Data extracts:
-- ==== Sys2Proof/Laws/State.lean ====
section
/-!
SUPPORT. Laws/State.lean: for each update of the state, the fields that it leaves. True by unfolding one record update;
stated once so that no later proof unfolds one.
-/

namespace Sys2Proof.Machine

/-- Hall time passes: only the clock changes. -/
theorem State.advanceHall_eq (s : State) (h : Time) : ∃ c, s.advanceHall h = { s with clk := c } := by
  unfold State.advanceHall
  split
  · exact ⟨s.clk, rfl⟩
  · exact ⟨_, rfl⟩

/-! `State.setReg` -/
@[simp] theorem State.setReg_eff (s : State) (o : Nat) (v : Word) : (s.setReg o v).eff = s.eff := (rfl)
@[simp] theorem State.setReg_clk (s : State) (o : Nat) (v : Word) : (s.setReg o v).clk = s.clk := (rfl)
@[simp] theorem State.setReg_prb (s : State) (o : Nat) (v : Word) : (s.setReg o v).prb = s.prb := (rfl)
@[simp] theorem State.setReg_pwr (s : State) (o : Nat) (v : Word) : (s.setReg o v).pwr = s.pwr := (rfl)
@[simp] theorem State.setReg_arb (s : State) (o : Nat) (v : Word) : (s.setReg o v).arb = s.arb := (rfl)
@[simp] theorem State.setReg_flt (s : State) (o : Nat) (v : Word) : (s.setReg o v).flt = s.flt := (rfl)
@[simp] theorem State.setReg_evc (s : State) (o : Nat) (v : Word) : (s.setReg o v).evc = s.evc := (rfl)
@[simp] theorem State.setReg_recd (s : State) (o : Nat) (v : Word) : (s.setReg o v).recd = s.recd := (rfl)
@[simp] theorem State.setReg_host (s : State) (o : Nat) (v : Word) : (s.setReg o v).host = s.host := (rfl)
@[simp] theorem State.setReg_hostMem (s : State) (o : Nat) (v : Word) : (s.setReg o v).hostMem = s.hostMem := (rfl)
@[simp] theorem State.setReg_coreMem (s : State) (o : Nat) (v : Word) : (s.setReg o v).coreMem = s.coreMem := (rfl)
@[simp] theorem State.setReg_ports (s : State) (o : Nat) (v : Word) : (s.setReg o v).ports = s.ports := (rfl)
@[simp] theorem State.setReg_mi (s : State) (o : Nat) (v : Word) : (s.setReg o v).mi = s.mi := (rfl)
@[simp] theorem State.setReg_miApply (s : State) (o : Nat) (v : Word) : (s.setReg o v).miApply = s.miApply := (rfl)
@[simp] theorem State.setReg_miLog (s : State) (o : Nat) (v : Word) : (s.setReg o v).miLog = s.miLog := (rfl)
@[simp] theorem State.setReg_miHeld (s : State) (o : Nat) (v : Word) : (s.setReg o v).miHeld = s.miHeld := (rfl)
@[simp] theorem State.setReg_ace (s : State) (o : Nat) (v : Word) : (s.setReg o v).ace = s.ace := (rfl)
@[simp] theorem State.setReg_gal (s : State) (o : Nat) (v : Word) : (s.setReg o v).gal = s.gal := (rfl)
@[simp] theorem State.setReg_treads (s : State) (o : Nat) (v : Word) : (s.setReg o v).treads = s.treads := (rfl)
@[simp] theorem State.setReg_uplinks (s : State) (o : Nat) (v : Word) : (s.setReg o v).uplinks = s.uplinks := (rfl)
@[simp] theorem State.setReg_downlinks (s : State) (o : Nat) (v : Word) : (s.setReg o v).downlinks = s.downlinks := (rfl)
@[simp] theorem State.setReg_cellWin (s : State) (o : Nat) (v : Word) : (s.setReg o v).cellWin = s.cellWin := (rfl)
@[simp] theorem State.setReg_saf (s : State) (o : Nat) (v : Word) : (s.setReg o v).saf = s.saf := (rfl)
@[simp] theorem State.setReg_stk (s : State) (o : Nat) (v : Word) : (s.setReg o v).stk = s.stk := (rfl)
@[simp] theorem State.setReg_sch (s : State) (o : Nat) (v : Word) : (s.setReg o v).sch = s.sch := (rfl)
@[simp] theorem State.setReg_can (s : State) (o : Nat) (v : Word) : (s.setReg o v).can = s.can := (rfl)
@[simp] theorem State.setReg_freeCtr (s : State) (o : Nat) (v : Word) : (s.setReg o v).freeCtr = s.freeCtr := (rfl)
@[simp] theorem State.setReg_rdata (s : State) (o : Nat) (v : Word) : (s.setReg o v).rdata = s.rdata := (rfl)
@[simp] theorem State.setReg_pending (s : State) (o : Nat) (v : Word) : (s.setReg o v).pending = s.pending := (rfl)

/-! `State.wr` -/
@[simp] theorem State.wr_eff (s : State) (f : Fld) (v : Nat) : (s.wr f v).eff = s.eff := (rfl)
@[simp] theorem State.wr_clk (s : State) (f : Fld) (v : Nat) : (s.wr f v).clk = s.clk := (rfl)
@[simp] theorem State.wr_prb (s : State) (f : Fld) (v : Nat) : (s.wr f v).prb = s.prb := (rfl)
@[simp] theorem State.wr_pwr (s : State) (f : Fld) (v : Nat) : (s.wr f v).pwr = s.pwr := (rfl)
@[simp] theorem State.wr_arb (s : State) (f : Fld) (v : Nat) : (s.wr f v).arb = s.arb := (rfl)
@[simp] theorem State.wr_flt (s : State) (f : Fld) (v : Nat) : (s.wr f v).flt = s.flt := (rfl)
@[simp] theorem State.wr_evc (s : State) (f : Fld) (v : Nat) : (s.wr f v).evc = s.evc := (rfl)
@[simp] theorem State.wr_recd (s : State) (f : Fld) (v : Nat) : (s.wr f v).recd = s.recd := (rfl)
@[simp] theorem State.wr_host (s : State) (f : Fld) (v : Nat) : (s.wr f v).host = s.host := (rfl)
@[simp] theorem State.wr_hostMem (s : State) (f : Fld) (v : Nat) : (s.wr f v).hostMem = s.hostMem := (rfl)
@[simp] theorem State.wr_coreMem (s : State) (f : Fld) (v : Nat) : (s.wr f v).coreMem = s.coreMem := (rfl)
@[simp] theorem State.wr_ports (s : State) (f : Fld) (v : Nat) : (s.wr f v).ports = s.ports := (rfl)
@[simp] theorem State.wr_mi (s : State) (f : Fld) (v : Nat) : (s.wr f v).mi = s.mi := (rfl)
@[simp] theorem State.wr_miApply (s : State) (f : Fld) (v : Nat) : (s.wr f v).miApply = s.miApply := (rfl)
@[simp] theorem State.wr_miLog (s : State) (f : Fld) (v : Nat) : (s.wr f v).miLog = s.miLog := (rfl)
@[simp] theorem State.wr_miHeld (s : State) (f : Fld) (v : Nat) : (s.wr f v).miHeld = s.miHeld := (rfl)
@[simp] theorem State.wr_ace (s : State) (f : Fld) (v : Nat) : (s.wr f v).ace = s.ace := (rfl)
@[simp] theorem State.wr_gal (s : State) (f : Fld) (v : Nat) : (s.wr f v).gal = s.gal := (rfl)
@[simp] theorem State.wr_treads (s : State) (f : Fld) (v : Nat) : (s.wr f v).treads = s.treads := (rfl)
@[simp] theorem State.wr_uplinks (s : State) (f : Fld) (v : Nat) : (s.wr f v).uplinks = s.uplinks := (rfl)
@[simp] theorem State.wr_downlinks (s : State) (f : Fld) (v : Nat) : (s.wr f v).downlinks = s.downlinks := (rfl)
@[simp] theorem State.wr_cellWin (s : State) (f : Fld) (v : Nat) : (s.wr f v).cellWin = s.cellWin := (rfl)
@[simp] theorem State.wr_saf (s : State) (f : Fld) (v : Nat) : (s.wr f v).saf = s.saf := (rfl)
@[simp] theorem State.wr_stk (s : State) (f : Fld) (v : Nat) : (s.wr f v).stk = s.stk := (rfl)
@[simp] theorem State.wr_sch (s : State) (f : Fld) (v : Nat) : (s.wr f v).sch = s.sch := (rfl)
@[simp] theorem State.wr_can (s : State) (f : Fld) (v : Nat) : (s.wr f v).can = s.can := (rfl)
@[simp] theorem State.wr_freeCtr (s : State) (f : Fld) (v : Nat) : (s.wr f v).freeCtr = s.freeCtr := (rfl)
@[simp] theorem State.wr_rdata (s : State) (f : Fld) (v : Nat) : (s.wr f v).rdata = s.rdata := (rfl)
@[simp] theorem State.wr_pending (s : State) (f : Fld) (v : Nat) : (s.wr f v).pending = s.pending := (rfl)

/-! `State.wrB` -/
@[simp] theorem State.wrB_eff (s : State) (f : Fld) (b : Bool) : (s.wrB f b).eff = s.eff := (rfl)
@[simp] theorem State.wrB_clk (s : State) (f : Fld) (b : Bool) : (s.wrB f b).clk = s.clk := (rfl)
@[simp] theorem State.wrB_prb (s : State) (f : Fld) (b : Bool) : (s.wrB f b).prb = s.prb := (rfl)
@[simp] theorem State.wrB_pwr (s : State) (f : Fld) (b : Bool) : (s.wrB f b).pwr = s.pwr := (rfl)
@[simp] theorem State.wrB_arb (s : State) (f : Fld) (b : Bool) : (s.wrB f b).arb = s.arb := (rfl)
@[simp] theorem State.wrB_flt (s : State) (f : Fld) (b : Bool) : (s.wrB f b).flt = s.flt := (rfl)
@[simp] theorem State.wrB_evc (s : State) (f : Fld) (b : Bool) : (s.wrB f b).evc = s.evc := (rfl)
@[simp] theorem State.wrB_recd (s : State) (f : Fld) (b : Bool) : (s.wrB f b).recd = s.recd := (rfl)
@[simp] theorem State.wrB_host (s : State) (f : Fld) (b : Bool) : (s.wrB f b).host = s.host := (rfl)
@[simp] theorem State.wrB_hostMem (s : State) (f : Fld) (b : Bool) : (s.wrB f b).hostMem = s.hostMem := (rfl)
@[simp] theorem State.wrB_coreMem (s : State) (f : Fld) (b : Bool) : (s.wrB f b).coreMem = s.coreMem := (rfl)
@[simp] theorem State.wrB_ports (s : State) (f : Fld) (b : Bool) : (s.wrB f b).ports = s.ports := (rfl)
@[simp] theorem State.wrB_mi (s : State) (f : Fld) (b : Bool) : (s.wrB f b).mi = s.mi := (rfl)
@[simp] theorem State.wrB_miApply (s : State) (f : Fld) (b : Bool) : (s.wrB f b).miApply = s.miApply := (rfl)
@[simp] theorem State.wrB_miLog (s : State) (f : Fld) (b : Bool) : (s.wrB f b).miLog = s.miLog := (rfl)
@[simp] theorem State.wrB_miHeld (s : State) (f : Fld) (b : Bool) : (s.wrB f b).miHeld = s.miHeld := (rfl)
@[simp] theorem State.wrB_ace (s : State) (f : Fld) (b : Bool) : (s.wrB f b).ace = s.ace := (rfl)
@[simp] theorem State.wrB_gal (s : State) (f : Fld) (b : Bool) : (s.wrB f b).gal = s.gal := (rfl)
@[simp] theorem State.wrB_treads (s : State) (f : Fld) (b : Bool) : (s.wrB f b).treads = s.treads := (rfl)
@[simp] theorem State.wrB_uplinks (s : State) (f : Fld) (b : Bool) : (s.wrB f b).uplinks = s.uplinks := (rfl)
@[simp] theorem State.wrB_downlinks (s : State) (f : Fld) (b : Bool) : (s.wrB f b).downlinks = s.downlinks := (rfl)
@[simp] theorem State.wrB_cellWin (s : State) (f : Fld) (b : Bool) : (s.wrB f b).cellWin = s.cellWin := (rfl)
@[simp] theorem State.wrB_saf (s : State) (f : Fld) (b : Bool) : (s.wrB f b).saf = s.saf := (rfl)
@[simp] theorem State.wrB_stk (s : State) (f : Fld) (b : Bool) : (s.wrB f b).stk = s.stk := (rfl)
@[simp] theorem State.wrB_sch (s : State) (f : Fld) (b : Bool) : (s.wrB f b).sch = s.sch := (rfl)
@[simp] theorem State.wrB_can (s : State) (f : Fld) (b : Bool) : (s.wrB f b).can = s.can := (rfl)
@[simp] theorem State.wrB_freeCtr (s : State) (f : Fld) (b : Bool) : (s.wrB f b).freeCtr = s.freeCtr := (rfl)
@[simp] theorem State.wrB_rdata (s : State) (f : Fld) (b : Bool) : (s.wrB f b).rdata = s.rdata := (rfl)
@[simp] theorem State.wrB_pending (s : State) (f : Fld) (b : Bool) : (s.wrB f b).pending = s.pending := (rfl)

/-! `State.wrI` -/
@[simp] theorem State.wrI_eff (s : State) (f : Fld) (i : Int) : (s.wrI f i).eff = s.eff := (rfl)
@[simp] theorem State.wrI_clk (s : State) (f : Fld) (i : Int) : (s.wrI f i).clk = s.clk := (rfl)
@[simp] theorem State.wrI_prb (s : State) (f : Fld) (i : Int) : (s.wrI f i).prb = s.prb := (rfl)
@[simp] theorem State.wrI_pwr (s : State) (f : Fld) (i : Int) : (s.wrI f i).pwr = s.pwr := (rfl)
@[simp] theorem State.wrI_arb (s : State) (f : Fld) (i : Int) : (s.wrI f i).arb = s.arb := (rfl)
@[simp] theorem State.wrI_flt (s : State) (f : Fld) (i : Int) : (s.wrI f i).flt = s.flt := (rfl)
@[simp] theorem State.wrI_evc (s : State) (f : Fld) (i : Int) : (s.wrI f i).evc = s.evc := (rfl)
@[simp] theorem State.wrI_recd (s : State) (f : Fld) (i : Int) : (s.wrI f i).recd = s.recd := (rfl)
@[simp] theorem State.wrI_host (s : State) (f : Fld) (i : Int) : (s.wrI f i).host = s.host := (rfl)
@[simp] theorem State.wrI_hostMem (s : State) (f : Fld) (i : Int) : (s.wrI f i).hostMem = s.hostMem := (rfl)
@[simp] theorem State.wrI_coreMem (s : State) (f : Fld) (i : Int) : (s.wrI f i).coreMem = s.coreMem := (rfl)
@[simp] theorem State.wrI_ports (s : State) (f : Fld) (i : Int) : (s.wrI f i).ports = s.ports := (rfl)
@[simp] theorem State.wrI_mi (s : State) (f : Fld) (i : Int) : (s.wrI f i).mi = s.mi := (rfl)
@[simp] theorem State.wrI_miApply (s : State) (f : Fld) (i : Int) : (s.wrI f i).miApply = s.miApply := (rfl)
@[simp] theorem State.wrI_miLog (s : State) (f : Fld) (i : Int) : (s.wrI f i).miLog = s.miLog := (rfl)
@[simp] theorem State.wrI_miHeld (s : State) (f : Fld) (i : Int) : (s.wrI f i).miHeld = s.miHeld := (rfl)
@[simp] theorem State.wrI_ace (s : State) (f : Fld) (i : Int) : (s.wrI f i).ace = s.ace := (rfl)
@[simp] theorem State.wrI_gal (s : State) (f : Fld) (i : Int) : (s.wrI f i).gal = s.gal := (rfl)
@[simp] theorem State.wrI_treads (s : State) (f : Fld) (i : Int) : (s.wrI f i).treads = s.treads := (rfl)
@[simp] theorem State.wrI_uplinks (s : State) (f : Fld) (i : Int) : (s.wrI f i).uplinks = s.uplinks := (rfl)
@[simp] theorem State.wrI_downlinks (s : State) (f : Fld) (i : Int) : (s.wrI f i).downlinks = s.downlinks := (rfl)
@[simp] theorem State.wrI_cellWin (s : State) (f : Fld) (i : Int) : (s.wrI f i).cellWin = s.cellWin := (rfl)
@[simp] theorem State.wrI_saf (s : State) (f : Fld) (i : Int) : (s.wrI f i).saf = s.saf := (rfl)
@[simp] theorem State.wrI_stk (s : State) (f : Fld) (i : Int) : (s.wrI f i).stk = s.stk := (rfl)
@[simp] theorem State.wrI_sch (s : State) (f : Fld) (i : Int) : (s.wrI f i).sch = s.sch := (rfl)
@[simp] theorem State.wrI_can (s : State) (f : Fld) (i : Int) : (s.wrI f i).can = s.can := (rfl)
@[simp] theorem State.wrI_freeCtr (s : State) (f : Fld) (i : Int) : (s.wrI f i).freeCtr = s.freeCtr := (rfl)
@[simp] theorem State.wrI_rdata (s : State) (f : Fld) (i : Int) : (s.wrI f i).rdata = s.rdata := (rfl)
@[simp] theorem State.wrI_pending (s : State) (f : Fld) (i : Int) : (s.wrI f i).pending = s.pending := (rfl)

/-! `State.incSat` -/
@[simp] theorem State.incSat_eff (s : State) (f : Fld) (n : Nat) : (s.incSat f n).eff = s.eff := (rfl)
@[simp] theorem State.incSat_clk (s : State) (f : Fld) (n : Nat) : (s.incSat f n).clk = s.clk := (rfl)
@[simp] theorem State.incSat_prb (s : State) (f : Fld) (n : Nat) : (s.incSat f n).prb = s.prb := (rfl)
@[simp] theorem State.incSat_pwr (s : State) (f : Fld) (n : Nat) : (s.incSat f n).pwr = s.pwr := (rfl)
@[simp] theorem State.incSat_arb (s : State) (f : Fld) (n : Nat) : (s.incSat f n).arb = s.arb := (rfl)
@[simp] theorem State.incSat_flt (s : State) (f : Fld) (n : Nat) : (s.incSat f n).flt = s.flt := (rfl)
@[simp] theorem State.incSat_evc (s : State) (f : Fld) (n : Nat) : (s.incSat f n).evc = s.evc := (rfl)
@[simp] theorem State.incSat_recd (s : State) (f : Fld) (n : Nat) : (s.incSat f n).recd = s.recd := (rfl)
@[simp] theorem State.incSat_host (s : State) (f : Fld) (n : Nat) : (s.incSat f n).host = s.host := (rfl)
@[simp] theorem State.incSat_hostMem (s : State) (f : Fld) (n : Nat) : (s.incSat f n).hostMem = s.hostMem := (rfl)
@[simp] theorem State.incSat_coreMem (s : State) (f : Fld) (n : Nat) : (s.incSat f n).coreMem = s.coreMem := (rfl)
@[simp] theorem State.incSat_ports (s : State) (f : Fld) (n : Nat) : (s.incSat f n).ports = s.ports := (rfl)
@[simp] theorem State.incSat_mi (s : State) (f : Fld) (n : Nat) : (s.incSat f n).mi = s.mi := (rfl)
@[simp] theorem State.incSat_miApply (s : State) (f : Fld) (n : Nat) : (s.incSat f n).miApply = s.miApply := (rfl)
@[simp] theorem State.incSat_miLog (s : State) (f : Fld) (n : Nat) : (s.incSat f n).miLog = s.miLog := (rfl)
@[simp] theorem State.incSat_miHeld (s : State) (f : Fld) (n : Nat) : (s.incSat f n).miHeld = s.miHeld := (rfl)
@[simp] theorem State.incSat_ace (s : State) (f : Fld) (n : Nat) : (s.incSat f n).ace = s.ace := (rfl)
@[simp] theorem State.incSat_gal (s : State) (f : Fld) (n : Nat) : (s.incSat f n).gal = s.gal := (rfl)
@[simp] theorem State.incSat_treads (s : State) (f : Fld) (n : Nat) : (s.incSat f n).treads = s.treads := (rfl)
@[simp] theorem State.incSat_uplinks (s : State) (f : Fld) (n : Nat) : (s.incSat f n).uplinks = s.uplinks := (rfl)
@[simp] theorem State.incSat_downlinks (s : State) (f : Fld) (n : Nat) : (s.incSat f n).downlinks = s.downlinks := (rfl)
@[simp] theorem State.incSat_cellWin (s : State) (f : Fld) (n : Nat) : (s.incSat f n).cellWin = s.cellWin := (rfl)
@[simp] theorem State.incSat_saf (s : State) (f : Fld) (n : Nat) : (s.incSat f n).saf = s.saf := (rfl)
@[simp] theorem State.incSat_stk (s : State) (f : Fld) (n : Nat) : (s.incSat f n).stk = s.stk := (rfl)
@[simp] theorem State.incSat_sch (s : State) (f : Fld) (n : Nat) : (s.incSat f n).sch = s.sch := (rfl)
@[simp] theorem State.incSat_can (s : State) (f : Fld) (n : Nat) : (s.incSat f n).can = s.can := (rfl)
@[simp] theorem State.incSat_freeCtr (s : State) (f : Fld) (n : Nat) : (s.incSat f n).freeCtr = s.freeCtr := (rfl)
@[simp] theorem State.incSat_rdata (s : State) (f : Fld) (n : Nat) : (s.incSat f n).rdata = s.rdata := (rfl)
@[simp] theorem State.incSat_pending (s : State) (f : Fld) (n : Nat) : (s.incSat f n).pending = s.pending := (rfl)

Problem to work on:
Please return only the lines above, starting at the line that has "i).saf = s.saf := (rfl)" and ending at the line that has "i).freeCtr = s.freeCtr := (rfl)", keeping both and leaving each one unchanged.

Response to this task:
@[simp] theorem State.wrI_saf (s : State) (f : Fld) (i : Int) : (s.wrI f i).saf = s.saf := (rfl)
@[simp] theorem State.wrI_stk (s : State) (f : Fld) (i : Int) : (s.wrI f i).stk = s.stk := (rfl)
@[simp] theorem State.wrI_sch (s : State) (f : Fld) (i : Int) : (s.wrI f i).sch = s.sch := (rfl)
@[simp] theorem State.wrI_can (s : State) (f : Fld) (i : Int) : (s.wrI f i).can = s.can := (rfl)
@[simp] theorem State.wrI_freeCtr (s : State) (f : Fld) (i : Int) : (s.wrI f i).freeCtr = s.freeCtr := (rfl)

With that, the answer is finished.